*Provided data*.
-- ==== Sys2Proof/Machine/Ops.lean ====
section
/-! DEFINITION. The named operations over tiles, registers, memory and banks, and the one shared
operation by which an event is taken (R341 to R348). -/

namespace Sys2Proof.Machine

/-- The outcomes of a step of this machine. -/
abbrev Result := Host.Outcome State Fault Refusal

/-! ## Partitions and tiles -/

/-- The resident launch whose band begins at a sheet column. -/
def getPart (s : State) (band : Nat) : Option Part := mfind s.parts band

/-- Put a partition back. -/
def setPart (s : State) (p : Part) : State := { s with parts := mput s.parts p.first p }

/-- Change a partition where it is resident. -/
def onPart (s : State) (band : Nat) (f : Part → Part) : State :=
  match getPart s band with
  | some p => setPart s (f p)
  | none => s

/-- Tile numbers from here on name pool tiles (R279). -/
def poolBase : Nat := 1048576

/-- TX and TY of a tile number. -/
def tx (idx : Nat) : Nat := idx % 1024
def ty (idx : Nat) : Nat := idx / 1024

/-- The tile number of a position. -/
def tileIdx (x y : Nat) : Nat := 1024 * y + x

/-- Partition width and height in tiles (R280), and the freeze lead F (R231). -/
def pw (p : Part) : Nat := 64 * p.count
def ph : Nat := 784
def lead (p : Part) : Nat := pw p + ph + 16

/-- Whether a position lies in the partition (R197, R280). -/
def inBand (p : Part) (x y : Int) : Bool :=
  decide (0 ≤ x) && decide (x < pw p) && decide (0 ≤ y) && decide (y < ph)

/-- A seed value (R22): the substitute of a zero. -/
def seedFix (seed x : Word) : Word := if x = 0 then seed ^^^ 0x00008000 else x

/-- The twenty LFSRs of a tile at GCYC 0 (R22). -/
def seedLfsr (seed : Word) (idx : Nat) : SMap Word :=
  let base := seed ^^^ BitVec.ofNat 32 (ty idx <<< 16) ^^^ BitVec.ofNat 32 (tx idx <<< 5)
  (upto 4).map (fun j => (j, seedFix seed (base ^^^ BitVec.ofNat 32 j))) ++
  (upto 16).map (fun c => (16 + c, seedFix seed (base ^^^ BitVec.ofNat 32 (16 + c))))

/-- A tile at GCYC 0 with empty memories (R11, R22, R26).
Log entry 5 (DESIGN CHOICE). -/
def freshTile (r : LaunchRec) (idx : Nat) : Tile :=
  { lfsr := seedLfsr r.seed idx, raceBound := r.raceBound }

/-- LTC counts of one issued bundle at level 0 whose mask is given (R129). -/
def ltcOnce (mask : Nat) : SMap DWord :=
  (upto 8).map (fun k => (0x80 + 2 * k + b2n (!bitN mask k), 1))

/-- A tile that no image entry names: it has run the one-bundle HALT image at GCYC 0 (R375, R86). -/
def haltTile (r : LaunchRec) (idx : Nat) : Tile :=
  { freshTile r idx with
      imem := [(0, 0x80000000), (1, 0x90000000)],
      ltc := ltcOnce 0x80,
      seq := { halted := true, pc := 2, lastPc := 0, lastCyc := some 0 } }

/-- A tile of a partition; pool tiles by their number (R279).
Log entry 47 (DEDUCED). -/
def getTile (p : Part) (idx : Nat) : Tile :=
  if poolBase ≤ idx then (mfind p.pool idx).getD {} else (mfind p.tiles idx).getD (haltTile p.rec_ idx)

/-- Put a tile back. -/
def putTile (p : Part) (idx : Nat) (t : Tile) : Part :=
  if poolBase ≤ idx then { p with pool := mput p.pool idx t } else { p with tiles := mput p.tiles idx t }

/-- Change one tile of a partition. -/
def modTile (p : Part) (idx : Nat) (f : Tile → Tile) : Part := putTile p idx (f (getTile p idx))

/-- Change one tile of the module. -/
def onTile (s : State) (l : Loc) (f : Tile → Tile) : State := onPart s l.band (fun p => modTile p l.idx f)

/-- The cycle count a tile issues by: the partition's GCYC, or a pool tile's own count of replayed
bundles (R357), which its `skew` holds. -/
def cycOf (p : Part) (idx : Nat) : Nat := if poolBase ≤ idx then (getTile p idx).skew.toNat else p.gcyc

/-- The tile at a place, where one is resident there, with its partition as the tile sees it: `gcyc` is
the tile's own cycle. -/
def tileAt (s : State) (l : Loc) : Option (Part × Tile) :=
  match getPart s l.band with
  | some p =>
    if poolBase ≤ l.idx then some ({ p with gcyc := cycOf p l.idx }, getTile p l.idx)
    else if inBand p (tx l.idx) (ty l.idx) then some (p, getTile p l.idx)
    else none
  | none => none

/-- Wall time in whole nanoseconds at a clock edge: 13 edges are 10 ns (R3, R25, R282). -/
def wallOf (edge : Nat) : Nat := edge * 10 / 13

/-- Whether an edge is a groomer edge (R282). -/
def isGroomer (edge : Nat) : Bool := edge % 16 == 15

/-- Whether an edge is an issue edge at cadence k/64 (R282). -/
def isIssueEdge (k edge : Nat) : Bool :=
  let p := edge % 64
  let c := p - p / 16
  !isGroomer edge && decide (c * k / 60 < (c + 1) * k / 60)

/-- Dead positions of a row segment (R407).
Log entry 6 (DESIGN CHOICE). -/
def deadOf (st : Store) (col row : Nat) : List Nat :=
  let w := (mfind st.repair (784 * col + row)).getD 0x3FFF
  [field w 0 7, field w 7 7].filter (fun d => d != 0x7F)

/-- The physical position of logical tile l of a row segment (R276). -/
def physPos (dead : List Nat) (l : Nat) : Nat :=
  (upto 66).foldl (fun (a : Nat × Option Nat) p =>
    if smem dead p then a
    else if a.1 = l ∧ a.2 = none then (a.1 + 1, some p) else (a.1 + 1, a.2)) (0, none) |>.2.getD 0

/-- The physical column of a tile of a partition (R275, R276). -/
def physCol (s : State) (first idx : Nat) : Nat :=
  let w := 64 * first + tx idx
  66 * (w / 64) + physPos (deadOf s.store (w / 64) (ty idx)) (w % 64)

/-! ## Registers -/

/-- Read a scalar register; g0 reads as zero (R11). -/
def rg (t : Tile) (n : Nat) : Word := if n = 0 then 0 else mget 0 t.g n

/-- Read a predicate; q0 reads as true (R11). -/
def rq (t : Tile) (n : Nat) : Bool := if n = 0 then true else mget false t.q n

/-- Read a stage predicate (R11). -/
def rsp (t : Tile) (n : Nat) : Bool := t.loop.sp.getLsbD n

/-- Read a lane mask; m0 reads as all ones (R11). -/
def rm (t : Tile) (n : Nat) : BitVec 16 := if n = 0 then 0xFFFF else mget 0 t.m n

/-- Read a physical vector register. -/
def rv (t : Tile) (n : Nat) : Line := mget 0 t.v n

/-- The physical register of a vector name under rotation (R127). -/
def vphys (lp : LoopSt) (n : Nat) : Nat :=
  if n < 768 then (if n < lp.window then (n + lp.rb) % lp.window else n)
  else if n < 1536 then (if n - 768 < lp.window then 768 + (n - 768 + lp.rb) % lp.window else n)
  else n

/-- Write a scalar register; a write to g0 is discarded (R11). -/
def wg (t : Tile) (n : Nat) (x : Word) : Tile := if n = 0 then t else { t with g := mset 0 t.g n x, regErr := sremove t.regErr (0x600 + n) }

/-- Write a predicate; a write to q0 is discarded (R11). -/
def wq (t : Tile) (n : Nat) (x : Bool) : Tile := if n = 0 then t else { t with q := mset false t.q n x, regErr := sremove t.regErr (0x620 + n) }

/-- Write a lane mask; a write to m0 is discarded (R11). -/
def wm (t : Tile) (n : Nat) (x : BitVec 16) : Tile := if n = 0 then t else { t with m := mset 0 t.m n x, regErr := sremove t.regErr (0x630 + n) }

/-- Write a physical vector register. -/
def wv (t : Tile) (n : Nat) (x : Line) : Tile := { t with v := mset 0 t.v n x, regErr := sremove t.regErr n }

/-- OR flags into FLG (R26, R27). -/
def orFlags (t : Tile) (f : Flags) : Tile := { t with flg := t.flg ||| f }
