-- ==== Sys2Proof/Machine/Coll.lean ====
section
/-! DEFINITION. Collectives: the COLL record and its checks (R222), the ring sequencer's snapshot, walk,
sends and receipts (R223, R368, R369). -/

namespace Sys2Proof.Machine

/-! ## The record (R222) -/

/-- Levels of a record. -/
def collLevels (x : Nat) : Nat := field (descWord x 0) 22 3 + 1

/-- A record's fields. -/
def collRec (x : Nat) : CollRec :=
  { op := field (descWord x 0) 29 3, port := field (descWord x 0) 27 2, cls := field (descWord x 0) 25 2,
    retries := field (descWord x 0) 18 4, members := field (descWord x 1) 20 12 + 1, rank := field (descWord x 1) 8 12,
    nblk := field (descWord x 1) 0 8 + 1, ringBase := field (descWord x 2) 0 20, ringStep := field (descWord x 3) 0 20,
    base := field (descWord x 4) 0 18, wrap := field (descWord x 5) 0 18, off0 := field (descWord x 6) 0 18,
    maskBase := field (descWord x 7) 0 18,
    levels := (upto (collLevels x)).map (fun l =>
      (sgn 12 (field (descWord x (8 + 2 * l)) 16 12), field (descWord x (8 + 2 * l)) 0 16, sgn 32 (descWord x (9 + 2 * l)))) }

/-- Reserved bits of a record, and the entries of levels that do not exist. -/
def collReserved (x : Nat) : Bool :=
  let n := collLevels x
  field (descWord x 0) 0 18 != 0 || decide (2 ^ 20 ≤ descWord x 2) || decide (2 ^ 20 ≤ descWord x 3) ||
  (upto 4).any (fun k => decide (2 ^ 18 ≤ descWord x (4 + k))) ||
  (upto 6).any (fun l =>
    if l < n then field (descWord x (8 + 2 * l)) 28 4 != 0 else descWord x (8 + 2 * l) != 0 || descWord x (9 + 2 * l) != 0) ||
  (upto 12).any (fun k => descWord x (20 + k) != 0)

/-- Whether a record breaks a rule of R222 or R368. -/
def collBad (x : Nat) : Bool :=
  let r := collRec x
  let chunk := 512 * r.nblk
  collReserved x || decide (4 < r.op) || decide (2 < r.cls) || decide (6 < collLevels x) || decide (r.members < 2) || decide (r.members ≤ r.rank) ||
  r.base % 512 != 0 || r.wrap == 0 || r.wrap % chunk != 0 || decide (sramEnd < r.base + r.wrap) || decide (r.wrap ≤ r.off0) ||
  (r.cls == 0 && (decide (32 < r.members) || r.maskBase % 4 != 0 || decide (sramEnd < r.maskBase + 4 * (r.wrap / 512))))

/-- Steps of a record's walk (R223). -/
def walkTotal (r : CollRec) : Nat := r.levels.foldl (fun a e => a * (e.2.1 + 1)) 1

/-- Peer position of step k. -/
def walkPeer (r : CollRec) (k : Nat) : Nat := (((r.rank : Int) + (walkSums r.levels.reverse k).1) % (r.members : Int)).toNat

/-- Whether step k is one of the last of the outermost level. -/
def walkLast (r : CollRec) (k : Nat) : Bool := walkOuter r k == (r.levels.head?.map (fun e => e.2.1)).getD 0

/-- Module of a ring position. -/
def ringModule (r : CollRec) (pos : Nat) : Nat := (r.ringBase + pos * r.ringStep) % 2 ^ 20

/-! ## Data of a collective -/

/-- Offset of block b of a chunk at an offset, circular (R223, R368). -/
def chunkOff (r : CollRec) (off b : Nat) : Nat := (off + 512 * b) % r.wrap

/-- Bytes of a chunk of the snapshot or the buffer. -/
def chunkBytes (r : CollRec) (m : SMap Byte) (off : Nat) : List Byte :=
  (upto r.nblk).flatMap (fun b => (upto 512).map (fun i => mget 0 m (chunkOff r off b + i)))
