/-- The pages of a launch after the hub has moved some of them and pinned them anew (R325): a page by its virtual
address goes to an aligned physical address. -/
def movePages (moved : List (Nat × Nat)) (r : LaunchRec) : LaunchRec :=
  { r with pages := r.pages.map (fun g =>
      match moved.find? (fun m => m.1 == g.va && m.2 % 2 ^ g.bits == 0) with
      | some m => { g with pa := m.2 }
      | none => g) }

/-- Whether the caps of the resident launches and of one more stay inside the budget (R413). -/
def fitsBudget (s : State) (r : LaunchRec) : Bool := decide (s.parts.foldl (fun a e => a + e.2.rec_.cap) r.cap ≤ s.budget)

/-- The resume preamble of an engine: every row that was open at the stop is activated again (R321). -/
def preambleEngine (edge : Nat) (e : Engine) : Engine :=
  (e.banks.filter (fun b => b.2.row.isSome)).foldl (fun e b => reactivate e b.1 edge) { e with guard := edge }

/-- The resume preamble (R321). -/
def preamble (edge : Nat) (p : Part) : Part := { p with engines := p.engines.map (fun e => (e.1, preambleEngine edge e.2)) }

/-- The first edge at which a restored launch may issue: 486 edges after its preamble (R321).
Log entry 67 (DEDUCED). -/
def readyEdge (p : Part) : Nat := guardEnd p + 486

/-- Early chunks for a restored collective are taken up; in a replay they count as accepted and bring nothing (R403). -/
def takeEarly (s : State) (p : Part) : State :=
  (bandPorts p).foldl (fun s k =>
    (getPort s k).colls.foldl (fun s c =>
      if c.band != p.first then s
      else
        let mine := fun (x : ChunkIn) => x.asid.toNat == p.rec_.asid && x.ordinal == c.ordinal
        let xs := (getPort s k).early.filter mine
        let s1 := onPort s k (fun q => { q with
          early := q.early.filter (fun x => !mine x),
          colls := q.colls.map (fun y => if y.id = c.id && !p.rec_.replayRun then { y with partial_ := xs.foldl addPartial y.partial_ } else y) })
        runColl (if p.rec_.replayRun then ackChunks s1 k xs else s1) k c.id) s) s

/-- R359, R364: a swapped context is read back onto its own band, unless an uncorrectable granule aborts
the restore, whose ring record is traced (R400); pages that the hub moved meanwhile are pinned where they are now (R325). While a launch in its way still
holds the band, or its power, it waits (R384, R413). -/
def execContextRestore (token : BitVec 64) (scan : RestoreScan) (s : State) : Result :=
  match ctxOf s token.toNat with
  | none => .next s
  | some c =>
    match c.saved with
    | none => .next s
    | some p =>
      if c.st != .restoring then .next s
      else if (colsOf p.rec_).any (fun j => s.parts.any (fun e => decide (e.2.first ≤ j) && decide (j < e.2.first + e.2.count))) || !fitsBudget s p.rec_ then
        .next (again s (.contextRestore token scan))
      else
        match scan.bad.filter (fun f => !f.discardable) with
        | some f =>
          let idx := tileIdx f.tx f.ty
          let s1 := ringAdd s p idx 3 (evcOf 0x09 (f.part % 16) false) 0 0 false p.gcyc (wallOf s.edge)
          let s2 := if p.traceOn then { drainAllTraces (setPart s1 (traceRing s1 p idx)) p.first with parts := s.parts } else s1
          .next (endSaved s2 c p 6)
        | none =>
          let r := movePages scan.moved p.rec_
          let s0 := chargeImage s c (restoreEnergy s p c.ports)
          let paid := (ctxOf s0 token.toNat).getD c
          let p0 := { reloadImem (mapTiles p zeroDiscarded) with
            mode := .armedStop, missed := [], rec_ := r, energy := paid.energy, resid := p.resid + paid.resid }
          let p1 := preamble s.edge p0
          let s1 := setPart (onCtx s0 token.toNat (fun c => { c with saved := none, ports := [], rec_ := r, resid := 0 })) p1
          let s2 := restorePorts s1 p c.ports
          .next { s2 with inputs := s2.inputs ++ [(maxN s.edge (readyEdge p1), .contextResume p.first)] }

/-- R359: GCYC is set to s on every tile, and the first bundles issue, once the preamble is 486 edges past (R321). -/
def execContextResume (band : Nat) (s : State) : Result :=
  match getPart s band with
  | none => .next s
  | some p =>
    if s.ctxs.any (fun c => c.rec_.token == p.rec_.token && c.st == .restoring) && decide (readyEdge p ≤ s.edge) then
      let s1 := onCtx s p.rec_.token (fun c => { c with st := .running })
      let s2 := applyDebug (resumePart s1 p) band
      match getPart s2 band with
      | some q =>
        let s3 := journal (takeEarly s2 q) (.start p.rec_.token [])
        .next (agendaAdd s3 (passes s3))
      | none => .next s2
    else .next s

/-! ## Debug commands (R396, R397, R411) -/

/-- The partition of an ASID that debug hold keeps stopped. -/
def heldPart (s : State) (asid : Nat) : Option Part :=
  (s.parts.find? (fun e => e.2.rec_.asid == asid && e.2.mode == .debugHeld)).map Prod.snd

/-- R396: the unwind command lets the 64 cycles of R348 pass and the unwind follow. -/
def execDebugUnwind (asid : BitVec 14) (s : State) : Result :=
  match heldPart s asid.toNat with
  | none => .next s
  | some p =>
    match p.stop with
    | none => .next s
    | some st => .next (beginUnwind s p st false)

/-- R396: the fail command ends the launch with status 1. -/
def execDebugFail (asid : BitVec 14) (s : State) : Result :=
  match heldPart s asid.toNat with
  | none => .next s
  | some p => .next (failNow s p 1)

/-- A raising tile issues its bundle once more with the slots that are done suppressed; one that stopped
imprecisely goes on with its next bundle (R264, R397). -/
def reissueTile (t : Tile) : Tile :=
  match t.raisedAt with
  | none => t
  | some _ =>
    let precise := t.evc.getLsbD 8
    { t with
      raisedAt := none,
      seq := { t.seq with
        stopped := false, resumeDone := if precise then some t.done else none, kept := if precise then t.seq.kept else none } }

/-- Whether a tile raised its event in a delay bundle of a taken transfer: the transfer has delay bundles left,
or, where the tile stopped after its cycle, the cycle's bundle was one of them (R119, R121). -/
def stoppedInDelay (t : Tile) : Bool :=
  t.raisedAt.isSome && t.seq.xfer.any (fun x => if t.evc.getLsbD 8 then decide (0 < x.delay) else decide (x.delay < 2))

/-- R397: the resume command restarts the partition at s. Recording ends there. A stop in a delay bundle
resumes only by unwinding, so the command then does nothing (R121).
Log entry 72 (DEDUCED). -/
def execDebugResume (asid : BitVec 14) (s : State) : Result :=
  match heldPart s asid.toNat with
  | none => .next s
  | some p =>
    if p.tiles.any (fun e => stoppedInDelay e.2) then .next s
    else .next (resumePart s { mapTiles p reissueTile with logOpen := false })

end Sys2Proof.Machine
end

*Work instruction*. Using the entries above, return exactly the lines from the line with "s3 (passes s3))" to the line with "def heldPart (s", counting both of those lines.

*Written response*.
        .next (agendaAdd s3 (passes s3))
      | none => .next s2
    else .next s

/-! ## Debug commands (R396, R397, R411) -/

/-- The partition of an ASID that debug hold keeps stopped. -/
def heldPart (s : State) (asid : Nat) : Option Part :=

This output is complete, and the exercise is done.